[Saved entries]
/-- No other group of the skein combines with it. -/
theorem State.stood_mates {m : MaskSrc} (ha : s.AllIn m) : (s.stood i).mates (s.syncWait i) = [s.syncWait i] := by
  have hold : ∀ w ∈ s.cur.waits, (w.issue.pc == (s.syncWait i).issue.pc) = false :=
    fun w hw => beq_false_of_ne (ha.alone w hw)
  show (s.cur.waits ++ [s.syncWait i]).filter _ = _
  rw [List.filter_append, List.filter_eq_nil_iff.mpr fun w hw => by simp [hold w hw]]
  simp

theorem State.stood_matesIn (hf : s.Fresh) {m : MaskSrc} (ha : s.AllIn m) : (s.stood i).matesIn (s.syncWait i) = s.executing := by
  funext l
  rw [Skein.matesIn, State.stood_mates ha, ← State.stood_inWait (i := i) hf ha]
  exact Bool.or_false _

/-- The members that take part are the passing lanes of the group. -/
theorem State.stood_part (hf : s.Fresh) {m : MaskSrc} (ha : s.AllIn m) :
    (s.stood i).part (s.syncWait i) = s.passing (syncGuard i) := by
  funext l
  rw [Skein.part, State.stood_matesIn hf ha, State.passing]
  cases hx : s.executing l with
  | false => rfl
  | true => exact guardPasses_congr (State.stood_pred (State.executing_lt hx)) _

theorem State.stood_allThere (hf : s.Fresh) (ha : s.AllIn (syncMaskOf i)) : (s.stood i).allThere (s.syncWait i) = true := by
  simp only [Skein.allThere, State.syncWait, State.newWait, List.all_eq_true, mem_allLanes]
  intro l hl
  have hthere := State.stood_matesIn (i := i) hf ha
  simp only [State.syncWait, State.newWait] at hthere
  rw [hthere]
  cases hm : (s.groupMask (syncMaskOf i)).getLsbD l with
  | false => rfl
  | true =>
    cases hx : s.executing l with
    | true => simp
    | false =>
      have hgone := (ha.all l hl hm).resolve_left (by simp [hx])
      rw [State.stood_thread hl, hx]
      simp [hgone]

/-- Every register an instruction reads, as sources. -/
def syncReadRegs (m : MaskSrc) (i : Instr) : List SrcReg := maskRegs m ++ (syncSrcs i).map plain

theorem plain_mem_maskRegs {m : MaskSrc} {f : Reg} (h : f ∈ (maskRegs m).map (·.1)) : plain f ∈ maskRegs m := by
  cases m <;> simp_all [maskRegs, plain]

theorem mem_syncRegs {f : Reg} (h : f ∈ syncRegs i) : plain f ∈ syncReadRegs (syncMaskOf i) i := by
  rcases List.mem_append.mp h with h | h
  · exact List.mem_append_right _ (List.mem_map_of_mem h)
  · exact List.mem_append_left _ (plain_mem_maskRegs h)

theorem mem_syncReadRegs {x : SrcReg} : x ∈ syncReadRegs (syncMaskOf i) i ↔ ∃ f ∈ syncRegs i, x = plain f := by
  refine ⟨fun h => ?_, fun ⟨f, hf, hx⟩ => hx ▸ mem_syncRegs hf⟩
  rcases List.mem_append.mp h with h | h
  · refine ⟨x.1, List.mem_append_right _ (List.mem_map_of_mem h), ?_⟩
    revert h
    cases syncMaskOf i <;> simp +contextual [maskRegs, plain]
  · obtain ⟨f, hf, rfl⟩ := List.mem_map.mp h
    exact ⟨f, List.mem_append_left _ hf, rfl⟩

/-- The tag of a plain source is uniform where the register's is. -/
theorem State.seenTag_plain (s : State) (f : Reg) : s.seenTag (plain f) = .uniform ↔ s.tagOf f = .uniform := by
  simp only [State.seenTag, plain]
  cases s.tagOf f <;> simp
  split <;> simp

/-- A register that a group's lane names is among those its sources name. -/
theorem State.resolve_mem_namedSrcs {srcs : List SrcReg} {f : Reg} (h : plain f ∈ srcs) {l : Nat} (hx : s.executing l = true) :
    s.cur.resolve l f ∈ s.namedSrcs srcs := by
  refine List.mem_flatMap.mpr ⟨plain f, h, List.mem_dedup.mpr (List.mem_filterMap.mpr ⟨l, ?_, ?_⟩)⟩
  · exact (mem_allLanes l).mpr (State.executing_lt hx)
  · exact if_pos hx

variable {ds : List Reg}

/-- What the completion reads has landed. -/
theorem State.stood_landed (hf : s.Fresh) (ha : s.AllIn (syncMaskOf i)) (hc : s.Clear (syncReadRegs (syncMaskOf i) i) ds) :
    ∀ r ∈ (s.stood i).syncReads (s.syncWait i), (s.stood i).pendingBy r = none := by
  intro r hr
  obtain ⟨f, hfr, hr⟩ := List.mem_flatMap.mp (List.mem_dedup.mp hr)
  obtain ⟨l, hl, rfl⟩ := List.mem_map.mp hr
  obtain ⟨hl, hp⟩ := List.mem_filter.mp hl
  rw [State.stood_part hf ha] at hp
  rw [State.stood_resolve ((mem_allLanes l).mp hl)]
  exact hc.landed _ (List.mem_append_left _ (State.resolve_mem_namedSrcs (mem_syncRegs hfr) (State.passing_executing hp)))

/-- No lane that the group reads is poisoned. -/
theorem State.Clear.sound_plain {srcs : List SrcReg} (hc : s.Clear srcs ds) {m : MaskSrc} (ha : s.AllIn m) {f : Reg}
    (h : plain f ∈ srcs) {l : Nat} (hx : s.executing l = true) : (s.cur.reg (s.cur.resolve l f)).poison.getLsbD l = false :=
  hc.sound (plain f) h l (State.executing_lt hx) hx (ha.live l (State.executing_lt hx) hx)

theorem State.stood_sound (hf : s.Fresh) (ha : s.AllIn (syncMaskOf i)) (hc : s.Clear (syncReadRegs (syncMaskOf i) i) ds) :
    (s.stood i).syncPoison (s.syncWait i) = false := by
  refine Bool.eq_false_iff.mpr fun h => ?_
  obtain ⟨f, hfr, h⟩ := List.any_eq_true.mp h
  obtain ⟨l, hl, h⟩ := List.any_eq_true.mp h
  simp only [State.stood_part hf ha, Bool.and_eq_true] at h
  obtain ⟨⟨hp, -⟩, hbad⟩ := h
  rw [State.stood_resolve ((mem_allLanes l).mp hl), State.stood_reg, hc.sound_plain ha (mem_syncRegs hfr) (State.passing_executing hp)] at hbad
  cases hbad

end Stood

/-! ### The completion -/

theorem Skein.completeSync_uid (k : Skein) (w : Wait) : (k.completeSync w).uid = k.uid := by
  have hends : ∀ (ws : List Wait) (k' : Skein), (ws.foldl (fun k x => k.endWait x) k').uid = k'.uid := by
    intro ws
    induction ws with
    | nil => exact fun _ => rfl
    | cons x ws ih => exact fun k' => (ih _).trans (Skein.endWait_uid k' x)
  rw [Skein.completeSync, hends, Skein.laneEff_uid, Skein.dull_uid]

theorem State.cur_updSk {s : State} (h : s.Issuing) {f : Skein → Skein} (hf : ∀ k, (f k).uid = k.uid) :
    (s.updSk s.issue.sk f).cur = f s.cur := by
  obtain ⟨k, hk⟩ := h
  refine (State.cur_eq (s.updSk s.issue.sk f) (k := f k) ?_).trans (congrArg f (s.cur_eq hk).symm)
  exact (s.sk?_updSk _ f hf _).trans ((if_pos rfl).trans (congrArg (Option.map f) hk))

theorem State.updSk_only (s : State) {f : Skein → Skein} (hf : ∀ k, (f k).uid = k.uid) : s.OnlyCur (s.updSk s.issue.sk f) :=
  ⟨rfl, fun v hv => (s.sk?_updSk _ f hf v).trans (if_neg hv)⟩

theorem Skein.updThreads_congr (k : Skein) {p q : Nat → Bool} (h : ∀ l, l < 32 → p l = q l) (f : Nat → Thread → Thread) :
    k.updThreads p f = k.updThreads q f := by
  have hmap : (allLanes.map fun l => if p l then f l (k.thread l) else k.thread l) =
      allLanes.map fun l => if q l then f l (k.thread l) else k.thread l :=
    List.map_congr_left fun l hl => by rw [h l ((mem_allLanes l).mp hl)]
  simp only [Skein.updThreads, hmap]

YOUR GOAL
Please write out, exactly as they appear above, only the lines in the stretch from the line with "sources name. -/" through the line with "has landed. -/".

SOLUTION FOR THIS TASK
/-- A register that a group's lane names is among those its sources name. -/
theorem State.resolve_mem_namedSrcs {srcs : List SrcReg} {f : Reg} (h : plain f ∈ srcs) {l : Nat} (hx : s.executing l = true) :
    s.cur.resolve l f ∈ s.namedSrcs srcs := by
  refine List.mem_flatMap.mpr ⟨plain f, h, List.mem_dedup.mpr (List.mem_filterMap.mpr ⟨l, ?_, ?_⟩)⟩
  · exact (mem_allLanes l).mpr (State.executing_lt hx)
  · exact if_pos hx

variable {ds : List Reg}

/-- What the completion reads has landed. -/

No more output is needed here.